= Thai spelling reform of 1942 =

The Thai spelling reform of 1942 was initiated by the government of Prime Minister Field Marshal Plaek Phibunsongkhram. The prime minister's office announced a simplification of the Thai alphabet on 29 May 1942. The announcement was published in the Royal Gazette on 1 June 1942. The reform was cancelled by the government of Khuang Aphaiwong on 2 August 1944. Following the November 1947 coup, Phibunsongkhram became prime minister for a second time, but did not revive the Thai language reform.

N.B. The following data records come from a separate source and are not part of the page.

/-- INIT sets STATUS.INIT, and every other command keeps it. -/
theorem effectOf_initFlag {i : Instr} (hw : i.wellFormed = true) {s : State}
    (hi : s.initFlag = true ∨ ∃ v, i = .init v) : (effectOf i s).initFlag = true := by
  by_cases hv : ∃ v, i = .init v
  · obtain ⟨v, rfl⟩ := hv
    obtain ⟨var, -, heq⟩ := effectOf_init_wellFormed hw s
    rw [heq, startCall_initFlag]
  · exact (effectOf_ready hw hi).resolve_right hv

/-! What one command word leaves at an unfaulted block, by the check it fails. -/

theorem performWord_recordFault_of_code {w : CmdWord} {s : State} {c : FaultCause} {code : BitVec 32}
    (hcode : (causeCode c).setWidth 32 = code) (hf : s.faultFlag = false) (hd : decode w = .error c) :
    performWord w s = .next (recordFault code w s) := by
  rw [performWord_recordFault_of_decode_error hf hd, hcode]

theorem performWord_of_readerWord_noInit {w : CmdWord} {s : State} (hf : s.faultFlag = false) (hw : isReaderWord w)
    (hinit : s.initFlag = false) : performWord w s = .next (recordFault 4#32 w s) := by
  obtain ⟨i, hi, rfl⟩ := exists_reader_of_isReaderWord hw
  rw [performWord_of_decode_ok hf (decode_encode (wellFormed_of_readsAccumulator hi)), exec_reader_of_noInit hi hf hinit]

/-- A word past all four checks is performed, and leaves the block unfaulted. -/
theorem performWord_of_checked {w : CmdWord} {s : State} (hf : s.faultFlag = false)
    (hw : isInitWord w ∨ (isReaderWord w ∧ s.initFlag = true)) :
    ∃ i u, decode w = .ok i ∧ exec i s = .next u ∧ performWord w s = .next u ∧ u.faultFlag = false := by
  obtain ⟨i, hi, rfl, hready⟩ := exists_ready_of_checked hw
  have hexec : exec i s = .next (effectOf i s) := exec_of_ready hf hready
  exact ⟨i, effectOf i s, decode_encode hi, hexec, (performWord_of_decode_ok hf (decode_encode hi)).trans hexec,
    (effectOf_faultFlag hi s).trans hf⟩

/-- Settles O8: the step is the head word's own, and the decoder answers the first three faults, the command the fourth. -/
theorem commandWordCheckOrderAndFaultAction : Obligations.CommandWordCheckOrderAndFaultAction := by
  intro s w rest hport t
  rw [step_of_port_command hport]
  refine ⟨fun hf => performWord_of_fault hf, fun (hf : t.faultFlag = false) =>
    ⟨fun hop => ?illegalOp, fun hbit => ?reservedBits, ?reservedVariant, fun hw hinit => ?notInitialised,
      fun hw => ?performed⟩⟩
  case illegalOp => exact performWord_recordFault_of_code rfl hf (decode_of_illegalOp hop)
  case reservedBits => exact performWord_recordFault_of_code rfl hf (decode_of_hasReservedBit hbit)
  case reservedVariant =>
    rintro rfl
    exact performWord_recordFault_of_code rfl hf decode_reservedVariantWord
  case notInitialised => exact performWord_of_readerWord_noInit hf hw hinit
  case performed => exact performWord_of_checked hf hw

/-! The faulted block (R173). -/

/-- A step of a faulted block takes a command from the port and does nothing with it. -/
theorem step_of_fault {s : State} (hf : s.faultFlag = true) (hcmd : ∀ e ∈ s.port, ∃ w, e = .command w) :
    step s = .next { s with port := s.port.drop 1 } := by
  cases hport : s.port with
  | nil =>
    rw [step_of_port_nil hport, List.drop_nil, ← hport]
  | cons e rest =>
    obtain ⟨w, rfl⟩ := hcmd e (by simp [hport])
    exact (step_of_port_command hport).trans (performWord_of_fault hf)

theorem run_of_fault (n : Nat) {s : State} (hf : s.faultFlag = true) (hcmd : ∀ e ∈ s.port, ∃ w, e = .command w) :
    Host.Core.run Sys2Proof.core n s = .next ({ s with port := s.port.drop n } : State) := by
  induction n generalizing s with
  | zero => rfl
  | succ n ih =>
    have hrest : ∀ e ∈ s.port.drop 1, ∃ w, e = .command w := fun e he => hcmd e (List.mem_of_mem_drop he)
    rw [run_succ_of_next n (step_of_fault hf hcmd), ih (s := { s with port := s.port.drop 1 }) hf hrest,
      List.drop_drop, Nat.add_comm]

theorem endOfRun_of_fault {s : State} (hf : s.faultFlag = true) :
    endOfRun s = .fault (.commandFaulted s.cause s.fcmd) := by
  simp [endOfRun, hf]

/-- Settles O9, the runs by induction on their length. -/
theorem faultedBlockIgnoresEveryCommand : Obligations.FaultedBlockIgnoresEveryCommand :=
  ⟨fun i _ => exec_of_fault i, fun n _ => run_of_fault n, fun _ => endOfRun_of_fault⟩

/-! Legal commands at an initialised, unfaulted block (R170). -/

theorem performWord_of_legal {w : CmdWord} {i : Instr} {s : State} (hd : decode w = .ok i) (hinit : s.initFlag = true)
    (hf : s.faultFlag = false) : performWord w s = .next (effectOf i s) :=
  (performWord_of_decode_ok hf hd).trans (exec_of_ready hf (.inl hinit))

/-- A sequence of legal words keeps the block initialised and unfaulted, one word after the other. -/
theorem issueAll_of_legal {ws : List CmdWord} {s : State} (hws : ∀ w ∈ ws, ∃ i, decode w = .ok i)
    (hinit : s.initFlag = true) (hf : s.faultFlag = false) :
    ∃ t, issueAll ws s = .next t ∧ t.faultFlag = false ∧ t.initFlag = true := by
  induction ws generalizing s with
  | nil => exact ⟨s, rfl, hf, hinit⟩
  | cons w ws ih =>
    obtain ⟨⟨i, hd⟩, hrest⟩ := List.forall_mem_cons.mp hws
    have hw := wellFormed_of_decode hd
    rw [issueAll_cons_of_next ws (performWord_of_legal hd hinit hf)]
    exact ih hrest (effectOf_initFlag hw (.inl hinit)) ((effectOf_faultFlag hw s).trans hf)

/-- Settles O10: one word by the frame of its command, a sequence by induction on the words. -/
theorem legalCommandAtInitialisedBlockNeverFaults : Obligations.LegalCommandAtInitialisedBlockNeverFaults := by
  refine ⟨fun w i s hd hinit hf => ?_, fun ws s => issueAll_of_legal⟩
  have hw := wellFormed_of_decode hd
  have hframe := effectOf_runFrame hw s
  exact ⟨effectOf i s, performWord_of_legal hd hinit hf, hframe.faultFlag.trans hf, effectOf_initFlag hw (.inl hinit),
    hframe.cause, hframe.fcmd⟩

/-! Commands before INIT (R171). -/

/-- A command that faults where the block is ready for it is INIT of the reserved code. -/
theorem effectOf_cause_of_fault {i : Instr} {s : State} (hf : s.faultFlag = false)
    (hfault : (effectOf i s).faultFlag = true) : (effectOf i s).cause = 3#3 := by
  cases hw : i.wellFormed with
  | false => rw [effectOf_not_wellFormed hw, raiseFault_cause, causeCode]
  | true => simp [effectOf_faultFlag hw, hf] at hfault

/-- Settles O11: a reading command fails the check of STATUS.INIT, and INIT knows no such check. -/
theorem readersFaultBeforeInit : Obligations.ReadersFaultBeforeInit := by
  intro i s hf hinit
  refine ⟨fun hi => exec_reader_of_noInit hi hf hinit, fun t hi hexec hfault => ?_⟩
  have hready : ∃ v, i = .init v := by simpa [readsAccumulator_iff] using (Bool.eq_false_iff.mp hi)
  obtain rfl := eq_effectOf_of_exec hf (.inr hready) hexec
  exact effectOf_cause_of_fault hf hfault

end Sys2Proof.Machine
end

section
/-! PROOFS. Completion of every command and step, and reset (70_reset_and_hazards.md R190, R191, R196): what a reset
leaves, what no other step clears, and which words succeed before INIT. -/

namespace Sys2Proof.Machine

open Sys2Proof.SpecView

/-! Completion, and what becomes of the port (R196). -/

theorem exec_completes_port (i : Instr) (s : State) : ∃ t, exec i s = .next t ∧ t.port = s.port := by
  obtain ⟨act, hact, hexec⟩ := exec_eq_unlessFaulted i
  obtain ⟨t, ht⟩ := unlessFaulted_setPort hact s
  exact ⟨{ t with port := s.port }, hexec ▸ ht s.port, rfl⟩

theorem performWord_port {w : CmdWord} {s t : State} (h : performWord w s = .next t) : t.port = s.port := by
  obtain ⟨u, hu⟩ := performWord_setPort w s
  obtain rfl := Host.Outcome.next.inj (h.symm.trans (hu s.port))
  rfl

theorem step_port {s t : State} (h : step s = .next t) : t.port = s.port.drop 1 := by
  obtain ⟨hport, rfl⟩ | ⟨w, rest, hport, hword⟩ | ⟨e, rest, hport, -, rfl⟩ := step_cases h
  · simp [hport]
  · simp [hport, performWord_port hword]
  · simp [hport]

/-- Settles O7: a command is an effect that ignores the port, under the check of STATUS.FAULT; a step takes one entry. -/
theorem everyCommandAndStepCompletes : Obligations.EveryCommandAndStepCompletes := by
  refine ⟨exec_completes_port, fun s => ?_⟩
  obtain ⟨t, ht⟩ := step_completes s
  exact ⟨t, ht, step_port ht⟩

/-! A step that takes a reset (R190; 10_state.md R36). -/

theorem step_of_port_reset {s : State} {e : HostEvent} {rest : List HostEvent} (hport : s.port = e :: rest)
    (he : ∀ w, e ≠ .command w) : step s = .next (takeReset { s with port := rest }) := by
  cases e with
  | command w => exact absurd rfl (he w)
  | reset => simp [step, hport, takeEvent]
  | resetDuring w => simp [step, hport, takeEvent]

@[simp] theorem takeReset_reset : takeReset State.reset = State.reset := rfl

theorem takeReset_statusFields (s : State) :
    (takeReset s).initFlag = false ∧ (takeReset s).faultFlag = false ∧ (takeReset s).cause = 0#3 ∧
    (takeReset s).var = 0#2 :=
  ⟨reset_initFlag, reset_faultFlag, reset_cause, reset_var⟩

theorem hostRead_takeReset (s : State) :
    hostRead .res (takeReset s) = .next (.noValue .res) ∧ hostRead .dout (takeReset s) = .next (.noValue .dout) := by
  obtain ⟨-, -, -, hres, hdout⟩ := hostRead_of_state (takeReset s)
  exact ⟨hres reset_resWritten, hdout reset_dlen⟩

/-- INIT is what first writes the accumulators (R36; log entry 2). -/
theorem accumulators_holdNoValue {s : State} (hinit : s.initFlag = false) :
    s.holdsValue .acc32 = false ∧ s.holdsValue .acc64Lo = false ∧ s.holdsValue .acc64Hi = false :=
  ⟨hinit, hinit, hinit⟩

/-! What no command word clears (R190). -/

theorem performWord_initFlag {w : CmdWord} {s t : State} (h : performWord w s = .next t)
    (hinit : s.initFlag = true) : t.initFlag = true := by
  obtain ⟨-, rfl⟩ | ⟨-, c, -, rfl⟩ | ⟨-, i, hd, hexec⟩ := performWord_cases h
  · exact hinit
  · exact (raiseFault_initFlag s c w).trans hinit
  · obtain rfl | ⟨-, c, rfl⟩ | ⟨-, hw, rfl⟩ := exec_cases_fault_apart hexec
    · exact hinit
    · exact (raiseFault_initFlag s c _).trans hinit
    · exact effectOf_initFlag hw (.inl hinit)

theorem performWord_eq_of_fault {w : CmdWord} {s t : State} (h : performWord w s = .next t)
    (hf : s.faultFlag = true) : t = s :=
  Host.Outcome.next.inj (h.symm.trans (performWord_of_fault hf))

/-- Settles O12: power-on and every reset event leave `takeReset` of some state; an idle step changes nothing, and a
command word clears neither INIT nor the record of a fault. -/
theorem resetLeavesTheSpecifiedValues : Obligations.ResetLeavesTheSpecifiedValues := by
  refine ⟨fun t ht => ?left, fun s e rest hport he => ⟨_, step_of_port_reset hport he, rfl⟩,
    fun s t hstep hport => ?kept⟩
  case left =>
    obtain ⟨s, rfl⟩ : ∃ s, t = takeReset s := by
      obtain rfl | ⟨s, e, rest, hport, he, hstep, -⟩ := ht
      · exact ⟨State.reset, takeReset_reset.symm⟩
      · exact ⟨_, Host.Outcome.next.inj (hstep.symm.trans (step_of_port_reset hport he))⟩
    obtain ⟨hinit, hfault, hcause, hvar⟩ := takeReset_statusFields s
    obtain ⟨hres, hdout⟩ := hostRead_takeReset s
    exact ⟨takeReset_status s, hinit, hfault, hcause, hvar, takeReset_fcmd s, takeReset_dlen s, hres, hdout,
      accumulators_holdNoValue hinit⟩
  case kept =>
    obtain hidle | ⟨w, rest, hcommand⟩ := hport
    · obtain rfl := Host.Outcome.next.inj (hstep.symm.trans (step_of_port_nil hidle))
      exact ⟨id, fun hf => ⟨hf, rfl, rfl⟩⟩
    · have hword := (step_of_port_command hcommand).symm.trans hstep
      refine ⟨fun hinit => performWord_initFlag hword hinit, fun hf => ?_⟩
      obtain rfl := performWord_eq_of_fault hword hf
      exact ⟨hf, rfl, rfl⟩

==Proposed simplification of the Thai writing system ==
A significant amount of redundancy of the Thai writing system was retained, in contrast to the simplification undertaken within the Lao language. The changes to simplify Thai spelling were:

- All of วรรค ฎ (i.e., ฎ ฏ ฐ ฑ ฒ ณ), the section of the alphabet corresponding to the Indic retroflex consonants, is gone, being replaced by their corresponding denti-alveolar consonants วรรค ด (ด ต ถ ท ธ น) //d t tʰ n//.
- For //aj//, the vowel ใ, used in twenty specific words, is uniformly replaced with ไ.
- ญ is replaced with ย //j// in initial position (e.g., ใหญ่ > ไหย่), but retained in final position as //n// without its "base" (ฐาน).
- Of the three high //s// consonants, ศ ษ ส, only ส is retained (e.g., ศึกษา > สึกสา).
- Initial //s// cluster ทร is replaced by ซ (e.g., กระทรวง > กะซวง).
- Leading ho ห, which typically combines with low-class consonants to make high-class consonants, replaces the leading o อ in these four words อย่า อยู่ อย่าง อยาก ( หย่า หยู่ หย่าง หยาก ).
- Many silent consonants that do not add to the pronunciation are eliminated (e.g., จริง > จิง, ศาสตร์ > สาตร).